Elizabeth pondered Charlotte’s questions for another silent moment. Again, there was truth in what Charlotte was saying. Mr. Bingley should not have bowed to the wishes of his friend, and Miss Bingley had proven herself a false friend once Jane had arrived in town. It was quite likely that she and Mrs. Hurst had played some role in the separation. “I will allow that you might be right.”

Charlotte released a slow breath. “I would make another point,” she said, “but I am fearful of increasing your distress.”

Elizabeth could tell by the way her friend fidgeted with a seam of the quilt that the matter was not going to be left unspoken. “You might as well share it,” Elizabeth prompted. “You know I always like to have my curiosity satisfied, and if you share it now, you will either save me the trouble of ferreting it out of you or yourself the bother from devising another way to say it later.”

Charlotte gasped indignantly, though a hint of amusement shone in her eyes. “I would do no such thing!” she cried.

Elizabeth cocked a brow at her friend’s protest. “Yes, you would,” she retorted. “Remember, I know you as well as you know me.”

Charlotte smiled and chuckled softly. “Very well, but remember I did give you the option not to hear it.
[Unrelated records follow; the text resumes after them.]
-- ==== Sys2Proof/Laws/Writes2.lean ====
section
/-! SUPPORT. What each shared operation writes (part 2): one lemma per operation, of the areas its effects name. -/

set_option maxRecDepth 16000

namespace Sys2Proof.Machine

theorem checkFailed_writes {m : Nat} (hm : 34359738400 &&& m = 34359738400) {a1 : _} {a2 : _} : (checkFailed a1 a2).Writes m := by
  have c0 := @aRaise_writes m (within_mask hm rfl)
  have c1 := @send_writes m (within_mask hm rfl)
  unfold checkFailed
  repeat' first
    | with_reducible first | exact writes_done | exact writes_nil | refine writes_cons ?_ ?_ | refine writes_seq ?_ ?_ | refine writes_look fun _ => ?_ | refine writes_when ?_ | refine writes_each fun _ => ?_ | refine writes_ite ?_ ?_ | exact c0 | exact c1 | refine writes_act (bit_mask hm ?_)
    | ((with_reducible show Nat.testBit _ (Eff.num _) = true); simp only [Eff.num]; rfl) | split | dsimp only

theorem copyGranule_writes {m : Nat} (hm : 34 &&& m = 34) {a1 : _} {a2 : _} {a3 : _} : (copyGranule a1 a2 a3).Writes m := by
  have c0 := @modAgent_writes m (within_mask hm rfl)
  have c1 := @putHost_writes m (within_mask hm rfl)
  unfold copyGranule
  repeat' first
    | with_reducible first | exact writes_done | exact writes_nil | refine writes_cons ?_ ?_ | refine writes_seq ?_ ?_ | refine writes_look fun _ => ?_ | refine writes_when ?_ | refine writes_each fun _ => ?_ | refine writes_ite ?_ ?_ | exact c0 | exact c1 | refine writes_act (bit_mask hm ?_)
    | ((with_reducible show Nat.testBit _ (Eff.num _) = true); simp only [Eff.num]; rfl) | split | dsimp only

theorem courseDoneTest_writes {m : Nat} (hm : 34359738400 &&& m = 34359738400) {a1 : _} : (courseDoneTest a1).Writes m := by
  have c0 := @aSend_writes m (within_mask hm rfl)
  have c1 := @modAgent_writes m (within_mask hm rfl)
  unfold courseDoneTest
  repeat' first
    | with_reducible first | exact writes_done | exact writes_nil | refine writes_cons ?_ ?_ | refine writes_seq ?_ ?_ | refine writes_look fun _ => ?_ | refine writes_when ?_ | refine writes_each fun _ => ?_ | refine writes_ite ?_ ?_ | exact c0 | exact c1 | refine writes_act (bit_mask hm ?_)
    | ((with_reducible show Nat.testBit _ (Eff.num _) = true); simp only [Eff.num]; rfl) | split | dsimp only

theorem sendContext_writes {m : Nat} (hm : 34359738400 &&& m = 34359738400) {a1 : _} : (sendContext a1).Writes m := by
  have c0 := @aTransfer_writes m (within_mask hm rfl)
  have c1 := @modAgent_writes m (within_mask hm rfl)
  unfold sendContext
  repeat' first
    | with_reducible first | exact writes_done | exact writes_nil | refine writes_cons ?_ ?_ | refine writes_seq ?_ ?_ | refine writes_look fun _ => ?_ | refine writes_when ?_ | refine writes_each fun _ => ?_ | refine writes_ite ?_ ?_ | exact c0 | exact c1 | refine writes_act (bit_mask hm ?_)
    | ((with_reducible show Nat.testBit _ (Eff.num _) = true); simp only [Eff.num]; rfl) | split | dsimp only

theorem cut_writes {m : Nat} (hm : 34359738400 &&& m = 34359738400) {a1 : _} {a2 : _} : (cut a1 a2).Writes m := by
  have c0 := @aSend_writes m (within_mask hm rfl)
  have c1 := @modAgent_writes m (within_mask hm rfl)
  have c2 := @sendContext_writes m (within_mask hm rfl)
  unfold cut
  repeat' first
    | with_reducible first | exact writes_done | exact writes_nil | refine writes_cons ?_ ?_ | refine writes_seq ?_ ?_ | refine writes_look fun _ => ?_ | refine writes_when ?_ | refine writes_each fun _ => ?_ | refine writes_ite ?_ ?_ | exact c0 | exact c1 | exact c2 | refine writes_act (bit_mask hm ?_)
    | ((with_reducible show Nat.testBit _ (Eff.num _) = true); simp only [Eff.num]; rfl) | split | dsimp only

theorem fenceDone_writes {m : Nat} (hm : 34359738400 &&& m = 34359738400) {a1 : _} {a2 : _} : (fenceDone a1 a2).Writes m := by
  have c0 := @aSend_writes m (within_mask hm rfl)
  have c1 := @modAgent_writes m (within_mask hm rfl)
  unfold fenceDone
  repeat' first
    | with_reducible first | exact writes_done | exact writes_nil | refine writes_cons ?_ ?_ | refine writes_seq ?_ ?_ | refine writes_look fun _ => ?_ | refine writes_when ?_ | refine writes_each fun _ => ?_ | refine writes_ite ?_ ?_ | exact c0 | exact c1 | refine writes_act (bit_mask hm ?_)
    | ((with_reducible show Nat.testBit _ (Eff.num _) = true); simp only [Eff.num]; rfl) | split | dsimp only

theorem writeAgentDump_writes {m : Nat} (hm : 34359738402 &&& m = 34359738402) {a1 : _} {a2 : _} : (writeAgentDump a1 a2).Writes m := by
  have c0 := @aSend_writes m (within_mask hm rfl)
  have c1 := @aTransfer_writes m (within_mask hm rfl)
  have c2 := @modAgent_writes m (within_mask hm rfl)
  have c3 := @putHost_writes m (within_mask hm rfl)
  unfold writeAgentDump
  repeat' first
    | with_reducible first | exact writes_done | exact writes_nil | refine writes_cons ?_ ?_ | refine writes_seq ?_ ?_ | refine writes_look fun _ => ?_ | refine writes_when ?_ | refine writes_each fun _ => ?_ | refine writes_ite ?_ ?_ | exact c0 | exact c1 | exact c2 | exact c3 | refine writes_act (bit_mask hm ?_)
    | ((with_reducible show Nat.testBit _ (Eff.num _) = true); simp only [Eff.num]; rfl) | split | dsimp only

theorem enterFenced_writes {m : Nat} (hm : 34359738402 &&& m = 34359738402) {a1 : _} {a2 : _} : (enterFenced a1 a2).Writes m := by
  have c0 := @aSend_writes m (within_mask hm rfl)
  have c1 := @abandonCourse_writes m (within_mask hm rfl)
  have c2 := @answerDeferred_writes m (within_mask hm rfl)
  have c3 := @fenceDone_writes m (within_mask hm rfl)
  have c4 := @modAgent_writes m (within_mask hm rfl)
  have c5 := @send_writes m (within_mask hm rfl)
  have c6 := @writeAgentDump_writes m (within_mask hm rfl)
  unfold enterFenced
  repeat' first
    | with_reducible first | exact writes_done | exact writes_nil | refine writes_cons ?_ ?_ | refine writes_seq ?_ ?_ | refine writes_look fun _ => ?_ | refine writes_when ?_ | refine writes_each fun _ => ?_ | refine writes_ite ?_ ?_ | exact c0 | exact c1 | exact c2 | exact c3 | exact c4 | exact c5 | exact c6 | refine writes_act (bit_mask hm ?_)
    | ((with_reducible show Nat.testBit _ (Eff.num _) = true); simp only [Eff.num]; rfl) | split | dsimp only

theorem fatalPath_writes {m : Nat} (hm : 34359738402 &&& m = 34359738402) {a1 : _} {a2 : _} {a3 : _} : (fatalPath a1 a2 a3).Writes m := by
  have c0 := @aRaise_writes m (within_mask hm rfl)
  have c1 := @aSend_writes m (within_mask hm rfl)
  have c2 := @enterFenced_writes m (within_mask hm rfl)
  unfold fatalPath
  repeat' first
    | with_reducible first | exact writes_done | exact writes_nil | refine writes_cons ?_ ?_ | refine writes_seq ?_ ?_ | refine writes_look fun _ => ?_ | refine writes_when ?_ | refine writes_each fun _ => ?_ | refine writes_ite ?_ ?_ | exact c0 | exact c1 | exact c2 | refine writes_act (bit_mask hm ?_)
    | ((with_reducible show Nat.testBit _ (Eff.num _) = true); simp only [Eff.num]; rfl) | split | dsimp only

theorem placeLists_writes {m : Nat} (hm : 34 &&& m = 34) {a1 : _} {a2 : _} : (placeLists a1 a2).Writes m := by
  have c0 := @modAgent_writes m (within_mask hm rfl)
  have c1 := @putHost_writes m (within_mask hm rfl)
  unfold placeLists
  repeat' first
    | with_reducible first | exact writes_done | exact writes_nil | refine writes_cons ?_ ?_ | refine writes_seq ?_ ?_ | refine writes_look fun _ => ?_ | refine writes_when ?_ | refine writes_each fun _ => ?_ | refine writes_ite ?_ ?_ | exact c0 | exact c1 | refine writes_act (bit_mask hm ?_)
    | ((with_reducible show Nat.testBit _ (Eff.num _) = true); simp only [Eff.num]; rfl) | split | dsimp only

theorem sendSamples_writes {m : Nat} (hm : 34359738400 &&& m = 34359738400) {a1 : _} {a2 : _} : (sendSamples a1 a2).Writes m := by
  have c0 := @aRaise_writes m (within_mask hm rfl)
  have c1 := @aTransfer_writes m (within_mask hm rfl)
  have c2 := @modAgent_writes m (within_mask hm rfl)
  induction a2 generalizing a1 with
  | zero =>
    unfold sendSamples
    repeat' first
      | with_reducible first | exact writes_done | exact writes_nil | refine writes_cons ?_ ?_ | refine writes_seq ?_ ?_ | refine writes_look fun _ => ?_ | refine writes_when ?_ | refine writes_each fun _ => ?_ | refine writes_ite ?_ ?_ | exact c0 | exact c1 | exact c2 | refine writes_act (bit_mask hm ?_)
      | ((with_reducible show Nat.testBit _ (Eff.num _) = true); simp only [Eff.num]; rfl) | split | dsimp only
  | succ k ih =>
    unfold sendSamples
    repeat' first
      | with_reducible first | apply ih | exact writes_done | exact writes_nil | refine writes_cons ?_ ?_ | refine writes_seq ?_ ?_ | refine writes_look fun _ => ?_ | refine writes_when ?_ | refine writes_each fun _ => ?_ | refine writes_ite ?_ ?_ | exact c0 | exact c1 | exact c2 | refine writes_act (bit_mask hm ?_)
      | ((with_reducible show Nat.testBit _ (Eff.num _) = true); simp only [Eff.num]; rfl) | split | dsimp only

theorem pumpSamples_writes {m : Nat} (hm : 34359738400 &&& m = 34359738400) {a1 : _} : (pumpSamples a1).Writes m := by
  have c0 := @sendSamples_writes m (within_mask hm rfl)
  unfold pumpSamples
  repeat' first
    | with_reducible first | exact writes_done | exact writes_nil | refine writes_cons ?_ ?_ | refine writes_seq ?_ ?_ | refine writes_look fun _ => ?_ | refine writes_when ?_ | refine writes_each fun _ => ?_ | refine writes_ite ?_ ?_ | exact c0 | refine writes_act (bit_mask hm ?_)
    | ((with_reducible show Nat.testBit _ (Eff.num _) = true); simp only [Eff.num]; rfl) | split | dsimp only

theorem agentAdvance_writes {m : Nat} (hm : 32 &&& m = 32) {a1 : _} {a2 : _} {a3 : _} : (agentAdvance a1 a2 a3).Writes m := by
  have c0 := @modAgent_writes m (within_mask hm rfl)
  unfold agentAdvance
  repeat' first
    | with_reducible first | exact writes_done | exact writes_nil | refine writes_cons ?_ ?_ | refine writes_seq ?_ ?_ | refine writes_look fun _ => ?_ | refine writes_when ?_ | refine writes_each fun _ => ?_ | refine writes_ite ?_ ?_ | exact c0 | refine writes_act (bit_mask hm ?_)
    | ((with_reducible show Nat.testBit _ (Eff.num _) = true); simp only [Eff.num]; rfl) | split | dsimp only

theorem aPacket_writes {m : Nat} (hm : 34359738400 &&& m = 34359738400) {a1 : _} {a2 : _} {a3 : _} : (aPacket a1 a2 a3).Writes m := by
  have c0 := @aResp_writes m (within_mask hm rfl)
  have c1 := @agentAdvance_writes m (within_mask hm rfl)
  have c2 := @modAgent_writes m (within_mask hm rfl)
  unfold aPacket
  repeat' first
    | with_reducible first | exact writes_done | exact writes_nil | refine writes_cons ?_ ?_ | refine writes_seq ?_ ?_ | refine writes_look fun _ => ?_ | refine writes_when ?_ | refine writes_each fun _ => ?_ | refine writes_ite ?_ ?_ | exact c0 | exact c1 | exact c2 | refine writes_act (bit_mask hm ?_)
    | ((with_reducible show Nat.testBit _ (Eff.num _) = true); simp only [Eff.num]; rfl) | split | dsimp only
I will not bear your displeasure.”

“Go on,” Elizabeth encouraged. “I shall not hold you accountable for any distress your words may bring.”

Charlotte’s look was skeptical, but she began the next necessary bit of conversation regardless of the small niggling worry that Elizabeth might indeed hold some animosity for a time against her for what she was about to say. “Do you remember how I said Jane should act more in love with Mr. Bingley than she might feel?”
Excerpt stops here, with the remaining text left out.